*What is needed*. Beneath this instruction is a block of data; output from it exactly the lines that run from the one containing "outBelow : Memory.below" through the one containing "valid : s.schedValid = true →", inclusive.

_ _ _

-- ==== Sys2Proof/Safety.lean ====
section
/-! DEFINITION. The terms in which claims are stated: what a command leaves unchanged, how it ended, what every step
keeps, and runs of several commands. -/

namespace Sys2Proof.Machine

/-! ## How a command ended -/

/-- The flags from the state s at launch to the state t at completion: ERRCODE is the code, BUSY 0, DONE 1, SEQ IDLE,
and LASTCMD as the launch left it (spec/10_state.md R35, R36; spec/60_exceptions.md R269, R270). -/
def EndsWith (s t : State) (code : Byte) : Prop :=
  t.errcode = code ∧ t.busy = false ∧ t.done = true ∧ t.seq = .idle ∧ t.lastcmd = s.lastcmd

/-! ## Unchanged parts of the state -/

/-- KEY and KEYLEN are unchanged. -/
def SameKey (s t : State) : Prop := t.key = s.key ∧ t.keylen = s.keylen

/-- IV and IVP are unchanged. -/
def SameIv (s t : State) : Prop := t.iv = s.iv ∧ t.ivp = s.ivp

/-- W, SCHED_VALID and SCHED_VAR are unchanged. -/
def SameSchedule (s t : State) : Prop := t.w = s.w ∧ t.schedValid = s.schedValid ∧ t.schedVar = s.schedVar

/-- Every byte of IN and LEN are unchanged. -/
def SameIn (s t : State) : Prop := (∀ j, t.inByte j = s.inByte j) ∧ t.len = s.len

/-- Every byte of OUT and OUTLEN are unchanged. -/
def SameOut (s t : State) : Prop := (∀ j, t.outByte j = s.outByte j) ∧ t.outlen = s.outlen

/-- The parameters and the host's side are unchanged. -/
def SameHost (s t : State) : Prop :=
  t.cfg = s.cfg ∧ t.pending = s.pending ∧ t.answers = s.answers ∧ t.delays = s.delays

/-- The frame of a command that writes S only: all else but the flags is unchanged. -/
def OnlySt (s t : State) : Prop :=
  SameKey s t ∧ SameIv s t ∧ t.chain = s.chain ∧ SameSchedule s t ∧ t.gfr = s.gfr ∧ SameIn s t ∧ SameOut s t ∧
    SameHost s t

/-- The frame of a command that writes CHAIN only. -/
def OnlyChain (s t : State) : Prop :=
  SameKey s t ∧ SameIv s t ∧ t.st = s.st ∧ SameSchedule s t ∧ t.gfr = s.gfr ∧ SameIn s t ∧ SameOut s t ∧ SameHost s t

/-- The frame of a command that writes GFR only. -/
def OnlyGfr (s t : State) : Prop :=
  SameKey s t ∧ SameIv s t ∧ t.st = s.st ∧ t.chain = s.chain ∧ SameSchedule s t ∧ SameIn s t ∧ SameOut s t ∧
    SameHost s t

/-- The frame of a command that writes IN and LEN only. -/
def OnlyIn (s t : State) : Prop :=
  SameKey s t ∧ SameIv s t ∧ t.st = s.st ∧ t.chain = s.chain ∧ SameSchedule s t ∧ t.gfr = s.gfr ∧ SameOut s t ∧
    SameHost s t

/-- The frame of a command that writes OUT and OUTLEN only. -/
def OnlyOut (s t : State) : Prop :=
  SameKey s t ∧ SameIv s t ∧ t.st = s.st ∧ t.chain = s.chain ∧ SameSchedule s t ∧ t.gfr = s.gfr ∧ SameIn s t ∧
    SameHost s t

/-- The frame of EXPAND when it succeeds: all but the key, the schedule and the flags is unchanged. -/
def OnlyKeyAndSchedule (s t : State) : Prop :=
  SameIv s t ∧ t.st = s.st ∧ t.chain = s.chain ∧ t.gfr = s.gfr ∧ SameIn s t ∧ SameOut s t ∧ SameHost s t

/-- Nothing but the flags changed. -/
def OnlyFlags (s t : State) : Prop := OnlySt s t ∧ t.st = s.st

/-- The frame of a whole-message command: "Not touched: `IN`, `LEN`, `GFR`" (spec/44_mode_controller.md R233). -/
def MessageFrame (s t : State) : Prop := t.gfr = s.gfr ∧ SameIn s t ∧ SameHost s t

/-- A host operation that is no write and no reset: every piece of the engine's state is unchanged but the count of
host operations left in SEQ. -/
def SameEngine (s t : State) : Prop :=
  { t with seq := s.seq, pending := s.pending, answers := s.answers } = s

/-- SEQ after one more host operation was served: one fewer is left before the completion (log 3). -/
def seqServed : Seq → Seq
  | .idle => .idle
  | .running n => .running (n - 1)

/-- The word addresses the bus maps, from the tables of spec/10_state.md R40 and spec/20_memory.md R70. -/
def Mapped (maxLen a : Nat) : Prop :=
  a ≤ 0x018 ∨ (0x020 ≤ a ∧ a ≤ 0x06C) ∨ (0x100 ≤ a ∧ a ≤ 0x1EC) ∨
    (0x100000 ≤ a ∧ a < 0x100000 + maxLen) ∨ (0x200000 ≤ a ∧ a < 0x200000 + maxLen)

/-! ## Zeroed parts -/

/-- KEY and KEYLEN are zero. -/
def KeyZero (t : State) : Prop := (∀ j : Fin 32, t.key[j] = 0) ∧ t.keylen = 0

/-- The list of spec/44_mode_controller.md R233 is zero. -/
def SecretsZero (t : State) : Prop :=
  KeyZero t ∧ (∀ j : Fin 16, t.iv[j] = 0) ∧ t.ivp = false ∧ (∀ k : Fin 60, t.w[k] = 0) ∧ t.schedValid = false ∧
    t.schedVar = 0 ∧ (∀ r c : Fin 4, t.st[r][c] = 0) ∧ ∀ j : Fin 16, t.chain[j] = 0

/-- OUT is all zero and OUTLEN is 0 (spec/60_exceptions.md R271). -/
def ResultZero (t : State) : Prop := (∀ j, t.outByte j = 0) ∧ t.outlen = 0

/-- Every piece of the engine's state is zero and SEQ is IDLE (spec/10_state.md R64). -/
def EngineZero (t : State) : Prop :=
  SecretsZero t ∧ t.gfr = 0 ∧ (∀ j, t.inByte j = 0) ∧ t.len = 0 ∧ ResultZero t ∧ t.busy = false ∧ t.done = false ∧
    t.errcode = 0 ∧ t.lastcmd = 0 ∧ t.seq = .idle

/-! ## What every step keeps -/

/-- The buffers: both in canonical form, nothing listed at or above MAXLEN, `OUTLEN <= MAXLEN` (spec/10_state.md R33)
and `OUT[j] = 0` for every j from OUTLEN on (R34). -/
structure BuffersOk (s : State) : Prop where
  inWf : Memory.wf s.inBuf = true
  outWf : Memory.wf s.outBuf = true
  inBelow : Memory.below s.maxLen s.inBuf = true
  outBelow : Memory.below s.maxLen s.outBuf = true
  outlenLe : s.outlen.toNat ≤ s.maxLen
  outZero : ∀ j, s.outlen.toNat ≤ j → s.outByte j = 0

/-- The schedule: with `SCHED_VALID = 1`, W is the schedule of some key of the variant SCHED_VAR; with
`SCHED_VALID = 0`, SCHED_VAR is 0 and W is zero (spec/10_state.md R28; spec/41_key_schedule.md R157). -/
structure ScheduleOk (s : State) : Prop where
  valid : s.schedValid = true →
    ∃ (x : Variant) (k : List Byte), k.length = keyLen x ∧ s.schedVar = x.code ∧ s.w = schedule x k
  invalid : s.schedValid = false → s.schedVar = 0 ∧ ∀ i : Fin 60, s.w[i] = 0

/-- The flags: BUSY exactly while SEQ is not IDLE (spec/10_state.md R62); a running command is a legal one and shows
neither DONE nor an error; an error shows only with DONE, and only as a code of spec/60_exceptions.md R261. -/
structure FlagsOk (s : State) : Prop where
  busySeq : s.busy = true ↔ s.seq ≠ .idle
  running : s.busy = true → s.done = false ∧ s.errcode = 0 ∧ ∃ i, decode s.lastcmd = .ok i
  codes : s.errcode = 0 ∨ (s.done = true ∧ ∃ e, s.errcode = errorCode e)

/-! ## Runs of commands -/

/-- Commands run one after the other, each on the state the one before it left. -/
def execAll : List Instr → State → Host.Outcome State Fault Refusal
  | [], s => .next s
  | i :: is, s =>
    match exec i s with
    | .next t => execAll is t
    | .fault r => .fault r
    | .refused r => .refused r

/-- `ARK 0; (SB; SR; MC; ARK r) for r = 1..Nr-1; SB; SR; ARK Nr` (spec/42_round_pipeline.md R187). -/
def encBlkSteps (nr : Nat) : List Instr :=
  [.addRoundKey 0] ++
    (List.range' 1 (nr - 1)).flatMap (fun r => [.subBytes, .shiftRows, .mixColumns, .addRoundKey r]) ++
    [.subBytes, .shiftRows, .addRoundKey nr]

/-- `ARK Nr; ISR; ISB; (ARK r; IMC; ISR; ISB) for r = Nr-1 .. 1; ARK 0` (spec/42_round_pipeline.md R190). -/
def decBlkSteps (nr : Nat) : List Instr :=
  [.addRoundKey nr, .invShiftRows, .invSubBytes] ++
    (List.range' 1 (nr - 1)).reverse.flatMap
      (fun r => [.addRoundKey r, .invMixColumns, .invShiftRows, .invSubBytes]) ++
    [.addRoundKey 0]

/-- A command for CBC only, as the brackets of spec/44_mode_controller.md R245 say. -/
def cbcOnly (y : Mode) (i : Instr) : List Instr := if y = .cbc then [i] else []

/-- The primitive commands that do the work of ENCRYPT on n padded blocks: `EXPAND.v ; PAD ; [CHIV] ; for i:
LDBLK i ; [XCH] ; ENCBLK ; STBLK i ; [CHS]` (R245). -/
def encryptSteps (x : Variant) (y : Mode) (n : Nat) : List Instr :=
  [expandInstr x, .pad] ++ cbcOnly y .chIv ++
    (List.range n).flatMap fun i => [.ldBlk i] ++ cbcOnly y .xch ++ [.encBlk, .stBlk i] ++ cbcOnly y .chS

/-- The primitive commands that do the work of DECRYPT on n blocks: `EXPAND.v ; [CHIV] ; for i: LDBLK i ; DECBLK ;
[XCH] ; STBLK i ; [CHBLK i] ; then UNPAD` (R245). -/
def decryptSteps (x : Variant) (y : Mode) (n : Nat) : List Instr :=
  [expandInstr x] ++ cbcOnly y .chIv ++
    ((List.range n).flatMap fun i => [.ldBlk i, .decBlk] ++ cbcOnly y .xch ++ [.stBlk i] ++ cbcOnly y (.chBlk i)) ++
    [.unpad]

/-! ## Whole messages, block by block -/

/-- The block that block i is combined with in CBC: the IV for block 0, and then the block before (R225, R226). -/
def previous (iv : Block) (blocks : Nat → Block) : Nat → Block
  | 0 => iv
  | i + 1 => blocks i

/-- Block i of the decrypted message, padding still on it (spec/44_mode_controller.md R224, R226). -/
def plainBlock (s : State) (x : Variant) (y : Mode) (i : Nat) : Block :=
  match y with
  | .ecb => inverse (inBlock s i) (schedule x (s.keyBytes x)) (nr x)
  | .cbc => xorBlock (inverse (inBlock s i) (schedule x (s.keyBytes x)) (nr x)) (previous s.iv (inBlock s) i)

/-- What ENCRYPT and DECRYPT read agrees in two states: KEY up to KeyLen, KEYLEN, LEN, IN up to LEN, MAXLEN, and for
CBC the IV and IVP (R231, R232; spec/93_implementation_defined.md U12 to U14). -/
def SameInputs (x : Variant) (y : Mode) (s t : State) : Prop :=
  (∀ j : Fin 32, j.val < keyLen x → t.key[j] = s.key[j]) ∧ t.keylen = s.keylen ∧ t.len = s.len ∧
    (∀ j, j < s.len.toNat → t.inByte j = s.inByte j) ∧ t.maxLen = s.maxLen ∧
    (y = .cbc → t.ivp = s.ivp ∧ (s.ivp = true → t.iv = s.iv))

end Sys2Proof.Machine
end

_ _ _

*Output of the task*.
  outBelow : Memory.below s.maxLen s.outBuf = true
  outlenLe : s.outlen.toNat ≤ s.maxLen
  outZero : ∀ j, s.outlen.toNat ≤ j → s.outByte j = 0

/-- The schedule: with `SCHED_VALID = 1`, W is the schedule of some key of the variant SCHED_VAR; with
`SCHED_VALID = 0`, SCHED_VAR is 0 and W is zero (spec/10_state.md R28; spec/41_key_schedule.md R157). -/
structure ScheduleOk (s : State) : Prop where
  valid : s.schedValid = true →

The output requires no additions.